Mid-life Plot Twist
- Stevie Mack
- Apr 27
- 2 min read

Men have a midlife crisis and buy a swanky car. Women uproot their lives.
Turning forty has a uniquely terrifying hit for women: hormones are blowing up for the second time in our lives.
Was this the inspiration for me to rewrite my life? Or was the urge to write brewing deep inside, waiting for the forty catalyst to set fire.
Thinking back at early twenties me, she should have started writing. Fresh out of college, she was struggling in an over-saturated market. Who knew teaching would leave her starving? I wish she had sat down to write. Write herself out of an abusive relationship. Write herself out of the depression that trapped her in place. But she was too afraid.
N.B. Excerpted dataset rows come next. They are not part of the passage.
/-- An edge without a request does not read them (R140). -/
theorem clockEdge_withScript (l : List ArbInputs) (s : State) :
    clockEdge noRequest (withScript l s) = withScript l (clockEdge noRequest s) := by
  have hph : (withScript l s).phase = s.phase := rfl
  rw [clockEdge_run rfl, clockEdge_run rfl]
  unfold sequencerEdge
  rw [hph]
  cases hp : s.phase with
  | idle => rfl
  | latchLo =>
    simp only [latchLoEdge]
    have hr : (withScript l s).raw = s.raw := rfl
    cases h : s.raw <;> simp only [hr, h] <;> rfl
  | dataOut => rfl
  | clkHi => rfl
  | clkLo =>
    simp only [clkLoEdge]
    repeat' split
    all_goals first | rfl | contradiction
  | latchHi =>
    simp only [latchHiEdge]
    repeat' split
    all_goals first | rfl | contradiction
  | dwell =>
    simp only [dwellEdge]
    repeat' split
    all_goals first | rfl | contradiction

theorem awaitIdleFor_withScript (n : Nat) (l : List ArbInputs) (s : State) :
    awaitIdleFor n (withScript l s) = withScript l (awaitIdleFor n s) := by
  induction n generalizing s with
  | zero => rfl
  | succ n ih =>
    have hph : (withScript l s).phase = s.phase := rfl
    rw [awaitIdleFor, awaitIdleFor, hph, clockEdge_withScript, ih]
    split <;> rfl

/-- Edges with the encoder port in use are the edges alone, but for the port's fields (R95, R128). -/
theorem cycles_edges {ps : List Ports} (h : NoReset ps) {s : State} (hd : PassDigitsDecimal s) :
    ∃ e n, cycles ps s = withPort e n (edges ps s) := by
  suffices hs : ∀ e n, ∃ e' n', cycles ps (withPort e n s) = withPort e' n' (edges ps s) from hs s.encPattern s.draws
  induction ps generalizing s with
  | nil => exact fun e n => ⟨e, n, rfl⟩
  | cons p ps ih =>
    intro e n
    obtain ⟨h1, h2⟩ := noReset_cons.mp h
    have hc : cycle p (withPort e n s) =
        withPort (encoderAnswer p.encDigit p.encDp (withPort e n s)) (drawsAfterEncode p.encDigit (withPort e n s))
          (clockEdge p s) := clockEdge_withPort h1 hd _ _
    show ∃ e' n', cycles ps (cycle p (withPort e n s)) = withPort e' n' (edges ps (clockEdge p s))
    rw [hc]
    exact ih h2 (clockEdge_passDigits h1 hd) _ _

end Sys2Proof.Machine
end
Early thirties me, still hadn’t figured it out. Now a military wife, her career was now bouncing between schools as they bounced around the country. If she had written, would she have found some calm before she entered her next chapter, motherhood. Would she have taken that step with more confidence, not dissolving completely into the role?
Now, early-forties me is writing for them and every other complex version of myself. Some days the work feels insurmountable. It will never be good enough. I wonder if I can ever make it as good as it deserves to be. To be the book that someone will love.
But the secret sauce of forty is knowing the payoff isn’t just the potential royalties cheque. It’s for the first time in forty years I’m listening to myself and trusting my instincts.
I may be starting out late, but I have a lot more complex things to say than my twenty-year-old self. Plus, let’s face it, who doesn’t love a daring second act.